Dolna Belica (Долна Белица; Belicë e Poshtme) is a village in the municipality of Struga, North Macedonia.

== Name ==
The village is known as Beala di Ghios or Beala di Cămpu in Aromanian.

== History ==
The village appears in the 1467 Ottoman defter. The majority of the inhabitants displayed a majority Albanian or mixed Slavic-Albanian anthroponomy, while a minority had Slavic names. with the following household heads:Tole Gonçe; Dimitri Babeol; Erin Niko; Gon Shimjat; Gjore S-u-ç; Gin Mamin; Gon Kovaç; Gon Damjan; Gerg (or Kirk) Dobre; Milosh Prokop; Netko, son of Bajçin; Radiç Novak; Gon Kosar; Gjorgo Popoviq; Gon Ivrain. According to a local tradition Dolna Belica was founded on the foothills near Mount Jablanica by Aromanians from the villages of Niçë and Llëngë, fleeing the 18th century socio-political and economic crises in what is now southern Albania. Close family relations were maintained through intermarriage between Aromanians from Dolna Belica and those of Niçë and Llëngë. During the First World War, Gorna Belica was occupied by the Bulgarian military who evacuated most of the Aromanian villagers and sent them into the interior of Bulgaria and Serbia. The relocation of local Aromanians was due to Bulgarian forces being concerned that pro-Greek and pro-Serbian sympathies existed among them resulting in possible cooperation with the Entente Allies. While in exile, some villagers had to fend for themselves whereas others for the Bulgarians did forced labour. Some Aromanians returning to Dolna Belica through Thessaloniki, Greece attempted to stay in that country and settle there though Greek authorities turned down their requests.

==Demographics==
Dolna Belica, along with Gorna Belica, is one of two traditional settlements located in the Drimkol region within Struga municipality which has historically been inhabited by an Aromanian and Albanian community. The village over time has undergone a change in its ethnic composition of the population. Dolna Belica has become a mostly Albanian speaking settlement. Aromanian Muslims also existed in Dolna Belica, although they have assimilated into Albanian identity and language.

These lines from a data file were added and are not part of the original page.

-- ==== Sys2Proof/Laws/State.lean ====
section
/-! SUPPORT. One lemma per field and update of the state: what an update leaves, and what a lookup after it gives. -/

namespace Sys2Proof.Machine

/-! ### setGroup -/

@[simp] theorem setGroup_mem (s : State) (k : Nat) (x : Group) : (s.setGroup k x).mem = s.mem := rfl
@[simp] theorem setGroup_fold (s : State) (k : Nat) (x : Group) : (s.setGroup k x).fold = s.fold := rfl
@[simp] theorem setGroup_groups (s : State) (k : Nat) (x : Group) : (s.setGroup k x).groups = s.groups.put k x := rfl
@[simp] theorem setGroup_teams (s : State) (k : Nat) (x : Group) : (s.setGroup k x).teams = s.teams := rfl
@[simp] theorem setGroup_clusters (s : State) (k : Nat) (x : Group) : (s.setGroup k x).clusters = s.clusters := rfl
@[simp] theorem setGroup_grids (s : State) (k : Nat) (x : Group) : (s.setGroup k x).grids = s.grids := rfl
@[simp] theorem setGroup_vfs (s : State) (k : Nat) (x : Group) : (s.setGroup k x).vfs = s.vfs := rfl
@[simp] theorem setGroup_wqs (s : State) (k : Nat) (x : Group) : (s.setGroup k x).wqs = s.wqs := rfl
@[simp] theorem setGroup_queues (s : State) (k : Nat) (x : Group) : (s.setGroup k x).queues = s.queues := rfl
@[simp] theorem setGroup_paddocks (s : State) (k : Nat) (x : Group) : (s.setGroup k x).paddocks = s.paddocks := rfl
@[simp] theorem setGroup_ports (s : State) (k : Nat) (x : Group) : (s.setGroup k x).ports = s.ports := rfl
@[simp] theorem setGroup_memPorts (s : State) (k : Nat) (x : Group) : (s.setGroup k x).memPorts = s.memPorts := rfl
@[simp] theorem setGroup_regions (s : State) (k : Nat) (x : Group) : (s.setGroup k x).regions = s.regions := rfl
@[simp] theorem setGroup_sets (s : State) (k : Nat) (x : Group) : (s.setGroup k x).sets = s.sets := rfl
@[simp] theorem setGroup_migrations (s : State) (k : Nat) (x : Group) : (s.setGroup k x).migrations = s.migrations := rfl
@[simp] theorem setGroup_tlb (s : State) (k : Nat) (x : Group) : (s.setGroup k x).tlb = s.tlb := rfl
@[simp] theorem setGroup_unit (s : State) (k : Nat) (x : Group) : (s.setGroup k x).unit = s.unit := rfl
@[simp] theorem setGroup_bell (s : State) (k : Nat) (x : Group) : (s.setGroup k x).bell = s.bell := rfl
@[simp] theorem setGroup_adj (s : State) (k : Nat) (x : Group) : (s.setGroup k x).adj = s.adj := rfl
@[simp] theorem setGroup_stepErr (s : State) (k : Nat) (x : Group) : (s.setGroup k x).stepErr = s.stepErr := rfl
@[simp] theorem setGroup_src (s : State) (k : Nat) (x : Group) : (s.setGroup k x).src = s.src := rfl
@[simp] theorem setGroup_latchHost (s : State) (k : Nat) (x : Group) : (s.setGroup k x).latchHost = s.latchHost := rfl
@[simp] theorem setGroup_latchCtl (s : State) (k : Nat) (x : Group) : (s.setGroup k x).latchCtl = s.latchCtl := rfl
@[simp] theorem setGroup_fwqbase (s : State) (k : Nat) (x : Group) : (s.setGroup k x).fwqbase = s.fwqbase := rfl
@[simp] theorem setGroup_fwcbase (s : State) (k : Nat) (x : Group) : (s.setGroup k x).fwcbase = s.fwcbase := rfl
@[simp] theorem setGroup_fwtail (s : State) (k : Nat) (x : Group) : (s.setGroup k x).fwtail = s.fwtail := rfl
@[simp] theorem setGroup_fwhead (s : State) (k : Nat) (x : Group) : (s.setGroup k x).fwhead = s.fwhead := rfl
@[simp] theorem setGroup_fwen (s : State) (k : Nat) (x : Group) : (s.setGroup k x).fwen = s.fwen := rfl
@[simp] theorem setGroup_fwlogn (s : State) (k : Nat) (x : Group) : (s.setGroup k x).fwlogn = s.fwlogn := rfl
@[simp] theorem setGroup_fwdone (s : State) (k : Nat) (x : Group) : (s.setGroup k x).fwdone = s.fwdone := rfl
@[simp] theorem setGroup_fwpend (s : State) (k : Nat) (x : Group) : (s.setGroup k x).fwpend = s.fwpend := rfl
@[simp] theorem setGroup_fwrun (s : State) (k : Nat) (x : Group) : (s.setGroup k x).fwrun = s.fwrun := rfl
@[simp] theorem setGroup_feat (s : State) (k : Nat) (x : Group) : (s.setGroup k x).feat = s.feat := rfl
@[simp] theorem setGroup_negotiated (s : State) (k : Nat) (x : Group) : (s.setGroup k x).negotiated = s.negotiated := rfl
@[simp] theorem setGroup_patch (s : State) (k : Nat) (x : Group) : (s.setGroup k x).patch = s.patch := rfl
@[simp] theorem setGroup_fuseSvn (s : State) (k : Nat) (x : Group) : (s.setGroup k x).fuseSvn = s.fuseSvn := rfl
@[simp] theorem setGroup_errLog (s : State) (k : Nat) (x : Group) : (s.setGroup k x).errLog = s.errLog := rfl
@[simp] theorem setGroup_errCount (s : State) (k : Nat) (x : Group) : (s.setGroup k x).errCount = s.errCount := rfl
@[simp] theorem setGroup_faulted (s : State) (k : Nat) (x : Group) : (s.setGroup k x).faulted = s.faulted := rfl
@[simp] theorem setGroup_ecc (s : State) (k : Nat) (x : Group) : (s.setGroup k x).ecc = s.ecc := rfl
@[simp] theorem setGroup_soft (s : State) (k : Nat) (x : Group) : (s.setGroup k x).soft = s.soft := rfl
@[simp] theorem setGroup_eccCorrected (s : State) (k : Nat) (x : Group) : (s.setGroup k x).eccCorrected = s.eccCorrected := rfl
@[simp] theorem setGroup_modnum (s : State) (k : Nat) (x : Group) : (s.setGroup k x).modnum = s.modnum := rfl
@[simp] theorem setGroup_bindings (s : State) (k : Nat) (x : Group) : (s.setGroup k x).bindings = s.bindings := rfl
@[simp] theorem setGroup_mhz (s : State) (k : Nat) (x : Group) : (s.setGroup k x).mhz = s.mhz := rfl
@[simp] theorem setGroup_cycles (s : State) (k : Nat) (x : Group) : (s.setGroup k x).cycles = s.cycles := rfl
@[simp] theorem setGroup_vgrowQ (s : State) (k : Nat) (x : Group) : (s.setGroup k x).vgrowQ = s.vgrowQ := rfl
@[simp] theorem setGroup_frozen (s : State) (k : Nat) (x : Group) : (s.setGroup k x).frozen = s.frozen := rfl
@[simp] theorem setGroup_frzFuse (s : State) (k : Nat) (x : Group) : (s.setGroup k x).frzFuse = s.frzFuse := rfl
@[simp] theorem setGroup_msix (s : State) (k : Nat) (x : Group) : (s.setGroup k x).msix = s.msix := rfl
@[simp] theorem setGroup_out (s : State) (k : Nat) (x : Group) : (s.setGroup k x).out = s.out := rfl
@[simp] theorem setGroup_evalVf (s : State) (k : Nat) (x : Group) : (s.setGroup k x).evalVf = s.evalVf := rfl
@[simp] theorem setGroup_cur (s : State) (k : Nat) (x : Group) : (s.setGroup k x).cur = s.cur := rfl
@[simp] theorem setGroup_agenda (s : State) (k : Nat) (x : Group) : (s.setGroup k x).agenda = s.agenda := rfl
@[simp] theorem setGroup_free (s : State) (k : Nat) (x : Group) : (s.setGroup k x).free = s.free := rfl
@[simp] theorem setGroup_handle (s : State) (k : Nat) (x : Group) : (s.setGroup k x).handle = s.handle := rfl
@[simp] theorem setGroup_walks (s : State) (k : Nat) (x : Group) : (s.setGroup k x).walks = s.walks := rfl
@[simp] theorem setGroup_misses (s : State) (k : Nat) (x : Group) : (s.setGroup k x).misses = s.misses := rfl
@[simp] theorem setGroup_asks (s : State) (k : Nat) (x : Group) : (s.setGroup k x).asks = s.asks := rfl
@[simp] theorem setGroup_held (s : State) (k : Nat) (x : Group) : (s.setGroup k x).held = s.held := rfl
@[simp] theorem setGroup_inbox (s : State) (k : Nat) (x : Group) : (s.setGroup k x).inbox = s.inbox := rfl
@[simp] theorem setGroup_pend (s : State) (k : Nat) (x : Group) : (s.setGroup k x).pend = s.pend := rfl
@[simp] theorem setGroup_uses (s : State) (k : Nat) (x : Group) : (s.setGroup k x).uses = s.uses := rfl
@[simp] theorem setGroup_l2 (s : State) (k : Nat) (x : Group) : (s.setGroup k x).l2 = s.l2 := rfl
@[simp] theorem setGroup_ptp (s : State) (k : Nat) (x : Group) : (s.setGroup k x).ptp = s.ptp := rfl
@[simp] theorem setGroup_sram (s : State) (k : Nat) (x : Group) : (s.setGroup k x).sram = s.sram := rfl
@[simp] theorem setGroup_frozenAt (s : State) (k : Nat) (x : Group) : (s.setGroup k x).frozenAt = s.frozenAt := rfl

In statistics gathered by Vasil Kanchov in 1900, the village of Dolna Belica was inhabited by 650 Aromanians and 50 Muslim Albanians. The Yugoslav census of 1948 recorded 692 people of whom 175 were Albanians, 8 Macedonians and 509 others. The Yugoslav census of 1953 recorded 669 people of whom 208 were Albanians, 27 Macedonians, 9 Romani, and 425 others. The 1961 Yugoslav census recorded 659 people of whom 251 were Albanians, 50 Macedonians, 2 Bosniaks, 1 Turk, and 355 others. The 1971 census recorded 687 people of whom 478 were Albanians, 52 Macedonians, 5 Turks and 152 others. The 1981 Yugoslav census recorded 808 people of whom 627 were Albanians, 68 Macedonians, 15 Bosniaks, and 98 others. The Macedonian census of 1994 recorded 894 people of whom 779 were Albanians, 36 Macedonians, 6 Turks, and 73 others.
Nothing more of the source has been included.